Basically, burning calories through exercise causes some people to eat more, but not everyone does, and a few people actually eat less.  Alex Hutchinson discussed this point recently on his blog (1).  Part of it depends on how much fat you carry-- if you're already lean, the body is more likely to increase hunger because it very much dislikes going too low in body fat.  Most overweight/obese people do not totally make up for the calories they burn through exercise by eating more, so they lose fat.  There is a lot of individual variability here.  The average obese person won't lose a substantial amount of fat through exercise alone.  However, everyone knows someone who lost 50+ pounds through exercise alone, and the controlled trials support that it happens in a minority of people.  On the other side of the spectrum, I have a friend who gained fat while training for a marathon, and lost it afterward. 
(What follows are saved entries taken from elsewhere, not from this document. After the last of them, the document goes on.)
-- ==== Sys2Proof/Machine/Compare.lean ====
section
/-! DEFINITION. The five compare instructions (43_compare.md R190 to R194). -/

namespace Sys2Proof.Machine

open Host (Outcome)

/-- C, Compare Words: source against destination (43_compare.md R190). -/
def execC (gs gd : GenAddr) (s : State) : Outcome State Fault Refusal :=
  complete (inspectWords gs gd compareOperands) s

/-- CB, Compare Bytes: OP is the parity of the source byte (43_compare.md R191; log 28). -/
def execCb (gs gd : GenAddr) (s : State) : Outcome State Fault Refusal :=
  complete (inspectBytes gs gd fun src dst st => setFlag .op (oddParity src) (compareOperands src dst st)) s

/-- CI, Compare Immediate: register against immediate (43_compare.md R192). -/
def execCi (w : Reg) (s : State) : Outcome State Fault Refusal :=
  complete (do
    let iop ← fetch
    let a ← readReg w
    setStatus (compareOperands a iop)) s

/-- COC, Compare Ones Corresponding: EQ alone (43_compare.md R193). -/
def execCoc (g : GenAddr) (d : Reg) (s : State) : Outcome State Fault Refusal :=
  complete (inspectRegister g d fun src x => setFlag .eq (src &&& x == src)) s

/-- CZC, Compare Zeros Corresponding: EQ alone (43_compare.md R194). -/
def execCzc (g : GenAddr) (d : Reg) (s : State) : Outcome State Fault Refusal :=
  complete (inspectRegister g d fun src x => setFlag .eq (src &&& x == 0)) s

end Sys2Proof.Machine
end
Recent studies, reviewed in the NYT article, have shown that one of the key determinants of who eats more and who doesn't is the activation of reward circuits in the brain.  From a neurobiology perspective, these are THE circuits that determine your motivation to seek and consume food.  People who have increased reward circuit activation after exercise eat more; people who have less reward circuit activation after exercise eat less.  It's nothing revolutionary, because it's exactly what you'd expect, but it's still nice to see it confirmed.

Here's a quote from the end of the article:
“Four or five years ago, it really looked like appetite hormones” controlled what we eat, says Dr. Habogian, who conducted some of the first studies of exercise and the hormones. “But I’m more and more convinced that it’s the brain. Hormones don’t tell you to go eat. Your brain does. And if we can get the dose right, exercise might change that message.”
Of course, hormones and other circulating signals influence what the brain decides, so they do have a substantial impact.  But the brain is the ultimate arbiter of food intake behaviors, and hormones and other circulating signals are among many factors that it considers.  I'll be exploring this in more detail in coming posts.